The lead off track, "Angelicus," features Canadian opera singer Isabel Baryakdarian who does the aethereal soaring female voice dance-track thingy. It's very pretty. Channelling the Medieval Baebes, "Extollere" comes up next. Since it shares the same vocalist as "Aria" off the earlier "Poem" (Katherine Blake), it sounds quite similar, albeit significantly laid-back this time. Again, very pretty. "The Way You Want It To Be" is probably the most conventional of the songs on the album, showing a clear stylistic heritage dating back to "Semantic Spaces" in 1994. It's pretty too, in a husky sort of way. More dancefloor beats and (for variety) Indian-inflected soaring vocals follow on "Indoctrination". It too is a pretty song. "Self-saboteur" is the closest the album comes to a Top 40 track, using a singer (Delerium regular Kristy Thirsk) with a lower register and supported with more beeps and burbles from the omnipresent electronics. Still pretty though. Soaring the soprano's scales, Baryakdarian returns with "Lumenis", which really does showcase her ability to warble in an extremely pretty fashion. "Fleeting Instant" does the female breathy vocal thing which oddly hadn't appeared on the album prior to this point. It's of the very pretty breathy vocal type. There're some quite appealing piano lines in "Sister Sojurn Ghost" while another pretty female voice chants over the top; from the latinate styling I thought it was Katherine Blake again but it appears to be Kirsty Hawkshaw, another Nettwerk artist. "Lost And Found" is conceivably the other Top 40 outing on the album with a very catchy descant for the chorus but I suspect it would need a bit of remixing to make it more aggressive and less, oh help me here, pretty. Closing out the album is "Apparition" which sounds as if it's led by a boy soprano; it's much more choral than any of the earlier entries with a large portion dominated by the soaring heavenly voices. As a counterpoint to the opening "Angelicus" it fits extremely well, and is a very pretty piece to round off a very pretty album.
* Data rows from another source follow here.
-- ==== Sys2Proof/Machine/Alarm.lean ====
section
/-! DEFINITION. The Alarm Watch: the judgement of an alarm word, its triggers and the latched word
(06_alarm_watch.md). -/

namespace Sys2Proof.Machine

/-- A record with its candidate word absent, its match-seen mark clear and its watch armed: what a change
of watch settings leaves (R112), and RESTART (R113). -/
def Station.resetDebounce (r : Station) : Station :=
  { r with candidate := none, matchSeen := false, armed := true }

/-- What a judgement makes of the record, with the pairs that a trigger names, none when it does not
trigger (R106 to R109). -/
abbrev Judged := Station × Option (List Pair)

/-- The pairs with a watched indicator whose value differs between two words, or with a watched indicator
at all when the two words are complements (R103). In increasing number. -/
def Station.pairsDiffering (r : Station) (a b : AlarmWord) : List Pair :=
  allPairs.filter fun p => !equalIn (r.watched &&& pairIndicators p) a b

/-- The pairs that have at least one watched indicator (R108). -/
def Station.pairsWatched (r : Station) : List Pair := r.pairsDiffering 0#16 (~~~0#16)

/-- A judgement in EVENT mode (R107). -/
def Station.judgeEvent (r : Station) (w : AlarmWord) : Judged :=
  match r.settled with
  | none => ({ r with settled := some w }, none)
  | some settled =>
    if equalIn r.watched w settled then ({ r with candidate := none }, none)
    else if r.candidate.any fun c => equalIn r.watched w c then
      ({ r with settled := some w, latched := some w, candidate := none }, some (r.pairsDiffering settled w))
    else ({ r with candidate := some w }, none)

/-- A judgement in MATCH mode (R108). -/
def Station.judgeMatch (r : Station) (w : AlarmWord) : Judged :=
  let r := { r with settled := some w }
  if equalIn r.watched w r.pattern then
    if r.matchSeen then
      if r.armed then ({ r with armed := false, latched := some w }, some r.pairsWatched)
      else (r, none)
    else ({ r with matchSeen := true }, none)
  else ({ r with matchSeen := false, armed := true }, none)

/-- A judgement, by the watch mode (R106 to R108). -/
def Station.judge (r : Station) (w : AlarmWord) : Judged :=
  match r.mode with
  | .off => ({ r with settled := some w }, none)
  | .event => r.judgeEvent w
  | .matching => r.judgeMatch w

/-- Some open case of the station has ALARM among its causes (R111). -/
def State.hasAlarmCase (s : State) (n : Nat) : Bool :=
  s.arbiter.cases.any fun c => c.station == n && c.evidence.has .alarm

/-- The latched word is dropped when no open case of the station has ALARM among its causes (R111). -/
def State.dropLatch (s : State) (n : Nat) : State :=
  if s.hasAlarmCase n then s else s.updateStation n fun r => { r with latched := none }

/-- A trigger's case on one pair, with the pair's round counter as it stands (R110, R126). -/
def State.alarmCase (s : State) (n : Nat) (w : AlarmWord) (p : Pair) : State :=
  s.findCase n p (.alarm w) (s.sc p).roundCounter

/-- The alarm word of a STATUS REPLY judged (R104): the record written, then a trigger's cases in
increasing pair number, then the test of the latched word (R109 to R111). -/
def State.judgeWord (s : State) (n : Nat) (w : AlarmWord) : State :=
  match s.station? n with
  | none => s
  | some r =>
    let j := r.judge w
    let s := s.updateStation n fun _ => j.1
    match j.2 with
    | none => s
    | some pairs => (pairs.foldl (fun s p => s.alarmCase n w p) s).dropLatch n

end Sys2Proof.Machine
end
Most Delerium albums have at least one killer track. On this outing, it's "Tectonic Shift", an instrumental about half way through the album that's channelling its inner film score. There's lots of bass-work with a persistent drum line driving it forward, some rather Germanic wordless vocals, Arabic strings interspersed along with what could be a plucked banjo or sitar giving an otherworldly feel. It has this amazing ominous, almost foreboding sensation. It's striking, but it's not pretty. I love it.
Frankly, anything I have to say about this album is superfluous. Yes, it does sound gorgeous. Yes, it is formulaic. Yes, it does sound very similar to the earlier albums. However, if you've read this far, you're probably a Delerium fan, already have it and like it. On the off chance that you're not (or don't have it), give it a shot. If you didn't like it, go back and listen to "Tectonic Shift". The album's good. One might say it's pretty good, but that would be too obvious. Really.